Varoluşçuluk, bireylerin tamamen özgür olduklarına ve kendileri için kişisel sorumluluk almaları gerektiğine inanmaktadır (ancak bu sorumluluk nedeniyle derin bir acı çekecek veya korkacaktır). Bu sebeple, eylem, özgürlük ve kararı temel olarak vurgulamakta ve insanlığın esas olarak saçma olmayan (acı çeken ve kaçınılmaz olan ölümle karakterize edilen) koşulunun üzerinde yükselmenin tek yolu, kişisel özgürlük ve tercihimizi gerçekleştirmektir.

DÜŞÜNSEL YOLCULUĞU

Varoluşçu temalar, ilk olarak Budist ve Hristiyan yazılarında (St. Augustine ve St.Thomas Aquinas’ın eserleri dahil) görülür. 17. yüz yılda Blaise Pascal, bir Tanrı olmadan yaşamın anlamsız, sıkıcı ve sefil olacağını ileri sürdü; ancak Varoluşçulara göre Pascal bunları bir Tanrı’nın varlığının bir nedeni olarak görüyordu. Yakın çağdaşı John Locke, bireysel özerklik ve kendi kaderini tayin hakkını savunurken, Varoluşçu bir tecrübeye tepki vermek yerine, Liberalizmi ve Bireyciliği pozitif bir şekilde takip etmeyi savundu.

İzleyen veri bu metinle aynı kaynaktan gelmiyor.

/-- `SHOWRGB` after `INIT`, with operands that fit: they are latched unwrapped, and the frame starts (R213). -/
theorem exec_showrgb (hq : s.seq = .idle) (hi : s.inited = true) (hbase : base < 2 ^ s.cfg.addrW)
    (hcount : count < 2 ^ s.cfg.countW) : exec (.showrgb base count) s =
      .next { s with ptr := base, rem := 3 * count, seq := .f0, cmds := s.cmds.tail } := by
  have hlen : frameLength s.cfg.toParams count = 3 * count := Nat.mod_eq_of_lt (by rw [Nat.pow_add]; omega)
  rw [exec, execShowrgb, State.whenIdle_idle _ hq, if_pos hi, hlen, frameBase, Nat.mod_eq_of_lt hbase]
  rfl

/-! ### The micro-operations around the bytes -/

/-- `AENTER` at position `q` (R191). -/
theorem exec_aenter_at (hq : s.seq = q) : exec .aenter s = .next
    { s with ie := false, ev := s.ev ++ [.ie s.cyc false], cyc := s.cyc + s.cfg.lEnter, seq := nextSeq q } :=
  congrArg _ (State.finish_at (s := s.writeIe false) hq)

/-- `SNAP` of the named port at position `q` (41_port_ops.md R143). -/
theorem exec_snap_at (hn : s.portC = s.cfg.portId) (hq : s.seq = q) : exec .snap s = .next
    { s with hi := s.port ||| s.maskC, lo := s.port &&& ~~~s.maskC, cyc := s.cyc + s.cfg.lSnap, seq := nextSeq q } := by
  rw [exec, execSnap, State.portRead_named hn]
  exact congrArg _ (State.finish_at (s := { s with hi := s.port ||| s.maskC, lo := s.port &&& ~~~s.maskC }) hq)

/-- One step at `F3`, given the load of `FIRST`. -/
theorem runsTo_first (hq : s.seq = .f3) (hquiet : s.quietFor s.cfg.lLoad) (hload : s.loadByte s.cfg.lLoad = .next t) :
    RunsTo 1 s [(s.cyc, .first)] t := by
  obtain ⟨-, -, -, -, -, -, -, -, -, -, -, hpos, -⟩ := s.cfg.latencies
  exact .uop (v := .first) hq (by decide) rfl (hquiet.within rfl (by simp only [MicroOp.instr, latency]; omega)) hload

/-- One step at `F4` ends the frame (R192). -/
theorem runsTo_leave (hq : s.seq = .f4) (hquiet : s.quietFor s.cfg.lLeave) : RunsTo 1 s [(s.cyc, .aleave)]
    { s with ie := true, ev := s.ev ++ [.ie s.cyc true], cyc := s.cyc + s.cfg.lLeave, seq := .idle } := by
  obtain ⟨-, -, -, -, -, -, -, -, -, -, -, -, hpos, -⟩ := s.cfg.latencies
  exact .uop (v := .aleave) hq (by decide) rfl (hquiet.within rfl (by simp only [MicroOp.instr, latency]; omega)) rfl

/-- The state in which the `FIRST` of the frame accepted in `s` issues: interrupts off, `HI` and `LO` taken from the port,
the port low. -/
def State.atFirst (base count : Nat) (s : State) : State :=
  { s with cmds := s.cmds.tail, ptr := base, rem := 3 * count, hi := s.port ||| s.cfg.mask,
           lo := s.port &&& ~~~s.cfg.mask, port := s.port &&& ~~~s.cfg.mask, ie := false,
           ev := s.ev ++ [.ie s.cyc false, .wr (s.cyc + s.cfg.lEnter + s.cfg.lSnap) (s.port &&& ~~~s.cfg.mask)],
           cyc := s.cyc + s.cfg.lEnter + s.cfg.lSnap + s.cfg.w, seq := .f3 }

/-- From acceptance to the first load: `SHOWRGB`, `AENTER`, `SNAP`, `SETLO`. -/
theorem runsTo_prologue (hq : s.seq = .idle) (hr : PinReady s) (hp : s.presents (.showrgb base count))
    (hquiet : s.quietFor (s.cfg.lEnter + s.cfg.lSnap + s.cfg.w)) :
    RunsTo 4 s
      [(s.cyc, .showrgb base count), (s.cyc, .aenter), (s.cyc + s.cfg.lEnter, .snap),
        (s.cyc + s.cfg.lEnter + s.cfg.lSnap, .setlo)]
      (s.atFirst base count) := by
  obtain ⟨hinit, hmask, hport, -⟩ := hr
  obtain ⟨hbase, hcount⟩ := hp.fits
  obtain ⟨-, hw, -, -, -, -, -, -, -, henter, hsnap, -⟩ := s.cfg.latencies
  have accept := RunsTo.command hq hp (hquiet.within rfl (by simp only [latency]; omega))
    (exec_showrgb hq hinit hbase hcount)
  have enter := accept.trans (.uop (v := .aenter) (q := .f0) rfl (by decide) rfl
    (hquiet.within rfl (by simp only [MicroOp.instr, latency]; omega)) (exec_aenter_at rfl))
  have snap := enter.trans (.uop (v := .snap) (q := .f1) rfl (by decide) rfl
    (hquiet.within rfl (by simp only [MicroOp.instr, latency]; omega)) (exec_snap_at hport rfl))
  have low := snap.trans (.uop (v := .setlo) (q := .f2) rfl (by decide) rfl
    (hquiet.within rfl (by simp only [MicroOp.instr, latency]; omega)) (thenFinish_portWrite_at hport rfl))
  simpa [State.atFirst, hmask, nextSeq, MicroOp.instr] using low

/-- Settles O50: the prologue, a load with no byte left, and the end of the frame. -/
theorem emptyFrameOnlyDrivesTheLineLow : Obligations.EmptyFrameOnlyDrivesTheLineLow := by
  unfold Obligations.EmptyFrameOnlyDrivesTheLineLow
  intro s base hq hr hp hquiet
  have prologue := runsTo_prologue hq hr hp (hquiet.within rfl (by omega))
  have first := prologue.trans (runsTo_first rfl (hquiet.within rfl (by simp only [State.atFirst]; omega))
    (State.loadByte_empty _ rfl))
  obtain ⟨hrun, htrace⟩ := first.trans (runsTo_leave rfl (hquiet.within rfl (by simp only [State.atFirst]; omega)))
  refine ⟨hrun.trans ?_, htrace⟩
  simp [State.atFirst, hq, Nat.add_assoc]

end Sys2Proof.Machine
end

section
/-! PROOFS. The bytes of a frame: the eight bits of one byte, then every byte to the end of the frame
(42_bit_encoder.md R166, R167, 43_frame_transmitter.md R193, R196). -/

namespace Sys2Proof.Machine

variable {s t : State} {addr n d : Nat} {v : Byte} {us : List Byte} {b : Bool}

/-! ### The first bits of a byte -/

/-- What `CUR` holds of the byte `v` when its bit `n` begins: the whole byte unrolled, what is left of it in the byte loop
(10_state.md R23, R166). -/
def curAt (p : Params) (v : Byte) (n : Nat) : Byte :=
  match p.strategy with
  | .unrolled => v
  | .byteLoop => v <<< n

@[simp] theorem curAt_zero (p : Params) (v : Byte) : curAt p v 0 = v := by
  unfold curAt
  cases p.strategy with
  | unrolled => rfl
  | byteLoop => exact BitVec.shiftLeft_zero v

/-- With either strategy bit `j` of a byte sends its bit `7 - j` (R162). -/
theorem curAt_testedBit (p : Params) (v : Byte) (j : BitIndex) :
    (curAt p v j.val).getLsbD (testedBit p j) = v.getLsbD (7 - j.val) := by
  cases hp : p.strategy with
  | unrolled => rw [curAt, hp, testedBit_unrolled hp]
  | byteLoop =>
    have hj : ¬ 7 < j.val := Nat.not_lt.mpr (Nat.le_of_lt_succ j.isLt)
    rw [curAt, hp, testedBit_byteLoop hp, BitVec.getLsbD_shiftLeft]
    simp [hj, -BitVec.getLsbD_eq_getElem]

Varoluşçuluk 19. yüz yılda yaşayan Danimarkalı filozof Soren Kierkegaard, ve ardından Alman filozofları Friedrich Nietzsche, Martin Heidegger, Karl Jaspers, Edmund Husserl ve Rus Fyodor Dostoevsky gibi yazarlardan etkilenmiştir. Çekyalı Franz Kafka da bu akımı etkileyen yazarlardandır. Georg Wilhelm Friedrich Hegel ve Arthur Schopenhauer’in Varoluşçuluk akımının gelişiminde de önemli etkileri olduğu düşünülür.

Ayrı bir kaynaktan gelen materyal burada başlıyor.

-- ==== Sys2Proof/Machine/Flags.lean ====
section
/-! DEFINITION. The flags and codes of the block (10_state.md R16, R20, R21, 60_exceptions.md R117) and the validation
checks of DECODE (30_encoding.md R79). -/

namespace Sys2Proof.Machine

/-- The 2-bit code of an FSM state (10_state.md R16). -/
def Fsm.code : Fsm → BitVec 2
  | .idle => 0#2
  | .decode => 1#2
  | .xfer => 2#2
  | .resp => 3#2

/-- The 3-bit code of a status, `rsp_status[2:0]` (60_exceptions.md R117). -/
def Status.code : Status → BitVec 3
  | .ok => 0#3
  | .outOfRange => 1#3
  | .unsupportedTriggerType => 2#3
  | .illegalCommand => 3#3
  | .maskUnresolved => 4#3

/-- `cmd_ready`, derived: the FSM is in IDLE (10_state.md R21, 30_encoding.md R66). -/
def cmdReady (s : State) : Bool := s.block.fsm == .idle

/-- The output `diag_mask_default`, driven by `MASK_DEFAULTED` (10_state.md R20). -/
def diagMaskDefault (s : State) : Bool := s.block.maskDefaulted

/-- The response data of RESOLVE_MASK from the registers: `MASK_CACHE` in bits 7:0, `MASK_DEFAULTED` in bit 8
(41_mask_resolver.md R95). -/
def maskResponse (b : Block) : Word := (BitVec.ofBool b.maskDefaulted ++ b.maskCache).setWidth 32

/-- R74(e): a register access must name a register mapped in its direction (40_register_access.md R90). DEDUCED
(assumption log 13): checked here and not in `decode`, because it depends on the parameters. -/
def checkMapped (p : Params) (bank : Bank) (off : BitVec 12) (dir : Dir) : Option Status :=
  if mapped p bank off.toNat dir then none else some .illegalCommand

/-- R79: `irq >= N_IRQ` is `OutOfRange`. -/
def checkRange (p : Params) (irq : IrqId) : Option Status :=
  if irqExists p irq then none else some .outOfRange

/-- R79: a type code without a kind is `UnsupportedTriggerType`. -/
def checkType (arg : BitVec 4) : Option Status :=
  match typeKind arg with
  | some _ => none
  | none => some .unsupportedTriggerType

/-- R79: ENABLE while `MASK_VALID = 0` is `MaskUnresolved`. -/
def checkMask (b : Block) : Option Status :=
  if b.maskValid then none else some .maskUnresolved

/-- The first failing check of a list in order (60_exceptions.md R120). -/
def firstFailing (checks : List (Option Status)) : Option Status := checks.findSome? id

end Sys2Proof.Machine
end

Kierkegaard ve Nietzsche, daha önceki Pascal gibi, insanların yaşamın anlamsızlığı ve gizlilikten kurtulmak için”normal dışı” alanın kullanımıyla ilgileniyordu. Bununla birlikte, Pascal’ın aksine, tercih yapan kişinin niteliğini ve kimliğini değiştirme girişiminde, temel değerler ve inançlar konusunda özgür seçimler yapma rolünü ele alıyorlardı. Kierkegaard’ın dünyasında, bu mesele, 1843 tarihli "Korku ve Titreme" adlı eserinde anlatıldığı gibi, kendine ve Tanrı’ya tam bir inanç getiren “iman şövalyesi” durumu ile sonuçlanır. Nietzsche açısındansa, “Böyle Buyurdu Zerdüşt” ve “İyi ve Kötünün Ötesinde” adlı kitaplarında, Hristiyanlığın “öteki dünyalılığına” başvurmadan, pek de iyi niyetli olmayan “Übermensch” (Üstün İnsan) üstünlüğünü ve aşkınlığına ulaşır.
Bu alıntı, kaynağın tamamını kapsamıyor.